While there have been some significant achievements in reducing financial inequalities around the world, half of the global population living in extreme poverty (on less than $1.90 per day) live in just five countries – India, Nigeria, Democratic Republic of Congo, Ethiopia, and Bangladesh. Reducing inequalities in these countries is essential to global development. One of the ways to reduce this inequality is to increase the availability of affordable and accessible financial resources. This, in turn, increases financial inclusion and provides access to life-enhancing opportunities and services. 

SOURCE: AFRICA.COM

7Africa’s New City Projects Come at Billion-dollar Costs

The current wave of new city building is largely focused on leap-frogging economic development and moving Africa’s cities directly into the age of futuristic, technologically advanced, so-called ‘smart cities’. Plans for these types of cities are sprouting up across the continent; from Kenya, Mauritius and Senegal. Leading the way is Nigeria with five current on-going new city projects, which, when completed, are set to cover a landmass of 25 million square meters. An estimated $100 billion is being invested in new city projects across Africa; Diamniadio alone will cost the Senegalese government an estimated $2 billion. The assumption is that these investments will pay off.
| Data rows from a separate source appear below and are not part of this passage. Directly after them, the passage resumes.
-- ==== Sys2Proof/Machine/Step.lean ====
section
/-! DEFINITION. One clock cycle of the block (R71, R75). -/

namespace Sys2Proof.Machine

/-- One clock cycle: sample the input ports, then reset, stay idle, or take the request and answer it. -/
def step (s : State) : Host.Outcome State Fault Refusal :=
  match nextEvent s with
  | .reset => .next (resetCycle (dropPort s))
  | .idle => .next (idleCycle (dropPort s))
  | .request w => exec (decodeRequest w) (dropPort s)

/-- The host presents the request of these bits in the coming cycle, before all it had planned. Bits from `nbits` up are
0, and the ports carry 218 wires. -/
def State.withFetchWord (s : State) (nbits w : Nat) : State :=
  planFirst (presentRequest (BitVec.ofNat 218 (w % 2 ^ nbits))) s

end Sys2Proof.Machine
end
The logic is that these cities will attract the best and the brightest. In turn this should drive productivity increases that ultimately will repay the large loans.

SOURCE: QUARTZ AFRICA

8The Narrative about Africa’s Industrial Development

Unfortunately, the dominant narrative is that Africa has been de-industrialising, even prematurely. In this narrative, it is also questioned whether Africa can ever industrialise. African countries have even been advised not to try. The World Bank’s “Trouble in the Making” report concludes that manufacturing is becoming less relevant for low-income countries. With an outdated story that gives up on manufacturing, Africa will fail to close the huge digital gap it still faces. The gap is reflected in the fact the continent contributes less than 1% of world’s digital knowledge production. To reduce this gap, African countries will have to start by expanding internet access and use. If internet use across the continent can be expanded to the same rate as in high-income countries, 140 million new jobs and US$2,2 trillion could be added to GDP.
 

SOURCE: THE CONVERSATION

9Social Enterprises in Ethiopia on the Rise

From ex-prostitutes making jewelry out of bullet casing to drones delivering blood, rising numbers of businesses with a mission to help address social problems are emerging in Ethiopia as the economy opens up. An estimated 55,000 social enterprises operate in Ethiopia, the second-most populous country in Africa and fastest growing economy in the region where about a quarter of 109 million people live below the poverty line, according to the World Bank. But the number of ventures set up to do good is on the rise since Prime Minister Abiy Ahmed came in 18 months ago and vowed to open the economy to private investment, raising hopes of official recognition for the sector and easier access to funds.

SOURCE: VOA NEWS

10Libya’s Diversification Strategy

The reopening of a plastics factory in the Libyan oil port of Ras Lanuf has provided a rare boost to an economy ravaged by war and political divisions. The polythene factory in Ras Lanuf is operated by Ras Lanuf Oil and Gas Processing Company (RASCO), an National Oil Corporation subsidiary, and was shut down for more than eight years because of poor security. It reopened last month with an initial production capacity of 80,000 tonnes a year, set to increase to 160,000 tonnes. Libya is almost entirely dependent on oil revenues, and the National Oil Corporation (NOC) has struggled to keep crude production stable. Output recovered to about 1.3 million barrels per day (bpd) as of last month, but the picture beyond oil and gas is bleak.